Pas de contradiction avec la loi canadienne

Par ailleurs, Mme Beauvais a réfuté les affirmations voulant que des frais accessoires dans les cliniques médicales soient en contradiction avec la loi canadienne sur la santé. «Ça ne vient pas à l'encontre de la loi canadienne parce que ça n'empêche pas l'accès aux services. Même si beaucoup d'hommes vont en cabinet pour une vasectomie et payent des frais, ces interventions se font encore à l'hôpital sans frais. En cabinet, le délai est plus court. Avec la loi 20, le délai sera aussi plus court dans les hôpitaux. Ça va devenir une offre intéressante autant en cabinet qu'à l'hôpital», a-t-elle soutenu.

Du côté du Collège des médecins, on a confirmé avoir demandé au ministre de la Santé le report de l'entrée en vigueur des deux articles concernant la surfacturation dans les cliniques médicales dans l'attente du résultat des travaux du comité sur les frais accessoires. Le rapport du comité est attendu avec impatience par le Collège des médecins.

De plus, on a reconnu que des médecins auraient été passibles de sanctions pour des frais abusifs chargés aux patients, à partir de mardi prochain, avec en plus le risque de fermeture de cliniques ou l'interruption de certains services.

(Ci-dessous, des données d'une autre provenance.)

-- ==== Sys2Proof/Machine/Tables.lean ====
section
/-! DEFINITION. Machine/Tables.lean: table commands and configuration of a stair, sweeps, scrubs, L2 learning and DEEP
fetches (chapter 9). -/

namespace Sys2Proof.Machine

/-! Commands (R307 to R311). -/

/-- The command registers of a stair as they stand at a write of STA_TBL_CMD. -/
def readCmd (s : State) (st : Nat) (v : W32) (ecc : Nat := 0) : TblCmd :=
  let words (f : Nat → Nat) (n : Nat) : List Byte := (List.range n).flatMap (fun w => le 4 (rdN s (f w)))
  { op := rfld v 8 4, table := rfld v 0 6, bcast := rbit v 12, staged := rbit v 13, flag := rbit v 14,
    index := rdF s (Reg.STA_TBL_INDEX st) 0 26, hdr0 := rdN s (Reg.STA_TBL_HDR0 st), hdr1 := rdN s (Reg.STA_TBL_HDR1 st),
    key := words (Reg.STA_TBL_KEY st) 20, mask := words (Reg.STA_TBL_MASK st) 20, data := words (Reg.STA_TBL_DATA st) 8, ecc := ecc }

/-- What a command leaves: its status, RESULT, and an entry for the registers. -/
structure TblOut where
  sts   : Byte := 0
  index : Nat := 0
  moves : Nat := 0
  stash : Bool := false
  entry : Option TEntry := none
deriving DecidableEq, Repr

/-- Key and data of the command for its table, and the entry it would insert. -/
def cmdKey (s : State) (p : Nat) (c : TblCmd) : List Byte :=
  match tblKind s p c.table with
  | 4 => c.key.take (if tcf s p c.table 0 11 1 = 0 then 6 else 18)
  | k => if k = 6 then l2Key (c.key.take 8) else c.key.take (keyLen s p c.table)

def cmdEntry (s : State) (p : Nat) (c : TblCmd) : TEntry :=
  let k := tblKind s p c.table
  let pri := fld c.hdr0 16 16
  { always := !c.staged, action := if k = 6 then 0 else fld c.hdr0 8 8, pri := if k = 3 || k = 4 then pri else 0,
    born := if c.staged then sheafStaged s else sheafCur s, flags := if k = 6 then fld c.hdr0 3 2 else 0,
    key := cmdKey s p c, mask := if k = 3 then c.mask.take (keyLen s p c.table) else [],
    data := if k = 6 then le 4 (leAt c.data 0 4 % 2 ^ 20) ++ List.replicate 4 0
            else if k = 7 then patch (c.data.take 32) 12 (le 4 (bornNow s)) else c.data.take (dataLen s p c.table) }

def allZero (bs : List Byte) : Bool := bs.all (· == 0)

/-- A command key for an LPM entry that R291 rejects. -/
def badLpmKey (s : State) (p : Nat) (c : TblCmd) : Bool :=
  tblKind s p c.table == 4 &&
    (let n := if tcf s p c.table 0 11 1 = 0 then 6 else 18
     let plen := fld c.hdr0 16 8
     let w := if n = 6 then 32 else 128
     beAt c.key 0 2 > 4095 || plen > w || ofBe ((c.key.take n).drop 2) % 2 ^ (w - plen) ≠ 0)

/-- The conditions of STS_BAD_ENTRY for INSERT and WRITE (R291, R308). The key length is that of R271: for DIRECT and TCAM too the
sum of the LENs (log entry 25). -/
def badEntry (s : State) (p : Nat) (c : TblCmd) : Bool :=
  let k := tblKind s p c.table
  let n := if k = 4 then (if tcf s p c.table 0 11 1 = 0 then 6 else 18) else if k = 2 || k = 3 then selSum s p c.table else keyLen s p c.table
  (k ≠ 6 && k ≠ 7 && (c.hdr0.testBit 1 || c.hdr0.testBit 2)) ||
  !allZero (c.key.drop n) ||
  (k == 2 && c.op == 6 && !allZero (c.data.drop (dataLen s p c.table))) || badLpmKey s p c

/-- The sheaf of the command's mode. -/
def modeSheaf (s : State) (c : TblCmd) : Nat := if c.staged then sheafStaged s else sheafCur s

/-- The exact LPM prefix of a command in the mode's view, and any prefix of that key and length. -/
def lpmExact (s : State) (p : Nat) (c : TblCmd) : Option (Nat × TEntry) :=
  (s.lpm.find? (fun e => e.2.1 == c.table && e.2.2.key == cmdKey s p c && e.2.2.pri % 256 == fld c.hdr0 16 8 && visible e.2.2 (modeSheaf s c))).map (fun e => (e.1, e.2.2))

/-- The entry with the command's key in the mode's view. -/
def keyed (s : State) (p : Nat) (c : TblCmd) : Option (Nat × TEntry) :=
  match tblKind s p c.table with
  | 4 => lpmExact s p c
  | 6 | 7 => hashFind s p c.table (cmdKey s p c) (fun _ => true)
  | _ => hashFind s p c.table (cmdKey s p c) (fun e => visible e (modeSheaf s c))

/-- Some stored entry of the command's key carries an uncommitted staged change (R282, R286; log 25). -/
def stagedKey (s : State) (p : Nat) (c : TblCmd) : Bool :=
  match tblKind s p c.table with
  | 4 => s.lpm.any (fun e => e.2.1 == c.table && e.2.2.key == cmdKey s p c && e.2.2.pri % 256 == fld c.hdr0 16 8 && uncommitted e.2.2 (sheafStaged s))
  | 6 | 7 => false
  | _ => (hashFind s p c.table (cmdKey s p c) (fun e => uncommitted e (sheafStaged s))).isSome

def tblOf (s : State) (p : Nat) (c : TblCmd) : Nat := tblStore s p c.table

/-- The weight of LPM prefixes against the gallery's capacity (R292). -/
def lpmWeight (s : State) : Nat := s.lpm.foldl (fun n e => n + (if e.2.2.key.length = 6 then 1 else 2)) 0

/-- Adds an entry to the command's table. -/
def addEntry (s : State) (p : Nat) (c : TblCmd) (e : TEntry) : State × TblOut :=
  let full (s : State) : State × TblOut := (tblFull (bump s (Reg.STA_TBL_FULL_CNT p)) p c.table, { sts := STS_TABLE_FULL })
  if tblKind s p c.table = 4 then
    if lpmWeight s + (if e.key.length = 6 then 1 else 2) > 2097152 then full s else
    match afree s.lpm 2097152 with
    | some i => ({ s with lpm := aset s.lpm i (c.table, e) }, { index := i })
    | none => full s
  else match placeEntry (tblBuckets s p c.table) (tblSeeds s p c.table) (entriesOf s p (tblOf s p c)) e with
    | some (m, i, mv, st) => (cmdEntries s p (tblOf s p c) m (some i), { index := i, moves := mv, stash := st })
    | none => full s

/-- Replaces or removes the entry at a slot. -/
def putSlot (s : State) (p : Nat) (c : TblCmd) (i : Nat) (e : Option TEntry) : State :=
  if tblKind s p c.table = 4 then
    { s with lpm := match e with | some e => aset s.lpm i (c.table, e) | none => adel s.lpm i }
  else cmdEntries s p (tblOf s p c) (match e with
    | some e => aset (entriesOf s p (tblOf s p c)) i e
    | none => adel (entriesOf s p (tblOf s p c)) i) (some i)

def slotAt (s : State) (p : Nat) (c : TblCmd) (i : Nat) : Option TEntry :=
  if tblKind s p c.table = 4 then (aget s.lpm i).map (fun e => e.2) else aget (entriesOf s p (tblOf s p c)) i

/-- Removes an entry at once, or retires it at the staged sheaf (R281, R282). -/
def dropEntry (s : State) (p : Nat) (c : TblCmd) (i : Nat) (e : TEntry) : State × TblOut :=
  if c.staged then (putSlot s p c i (some { e with retSet := true, retired := sheafStaged s }), { index := i })
  else if uncommitted e (sheafStaged s) && tblKind s p c.table ≤ 5 then (s, { sts := STS_STAGED_CONFLICT })
  else (putSlot s p c i none, { index := i })

def cmdLookup (s : State) (p : Nat) (c : TblCmd) : State × TblOut :=
  if c.flag && badLpmKey s p c then (s, { sts := STS_BAD_ENTRY }) else
  let r := if tblKind s p c.table = 4 && c.flag then lpmExact s p c
    else tblFind s p c.table (if tblKind s p c.table = 2 then c.key.take (keyLen s p c.table) else cmdKey s p c) (modeSheaf s c)
  match r with
  | some (i, e) => (s, { index := i, entry := some e })
  | none => (s, { sts := STS_NO_ENTRY })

Malgré le report des nouvelles règles sur les frais accessoires, un patient peut toujours porter plainte au Collège des médecins s'il estime que les frais demandés sont disproportionnés en vertu d'un autre article du code de déontologie des médecins. Après une intervention de l'ordre professionnel, le patient peut récupérer une partie de la somme payée. Toutefois, aucune sanction n'est imposée aux médecins.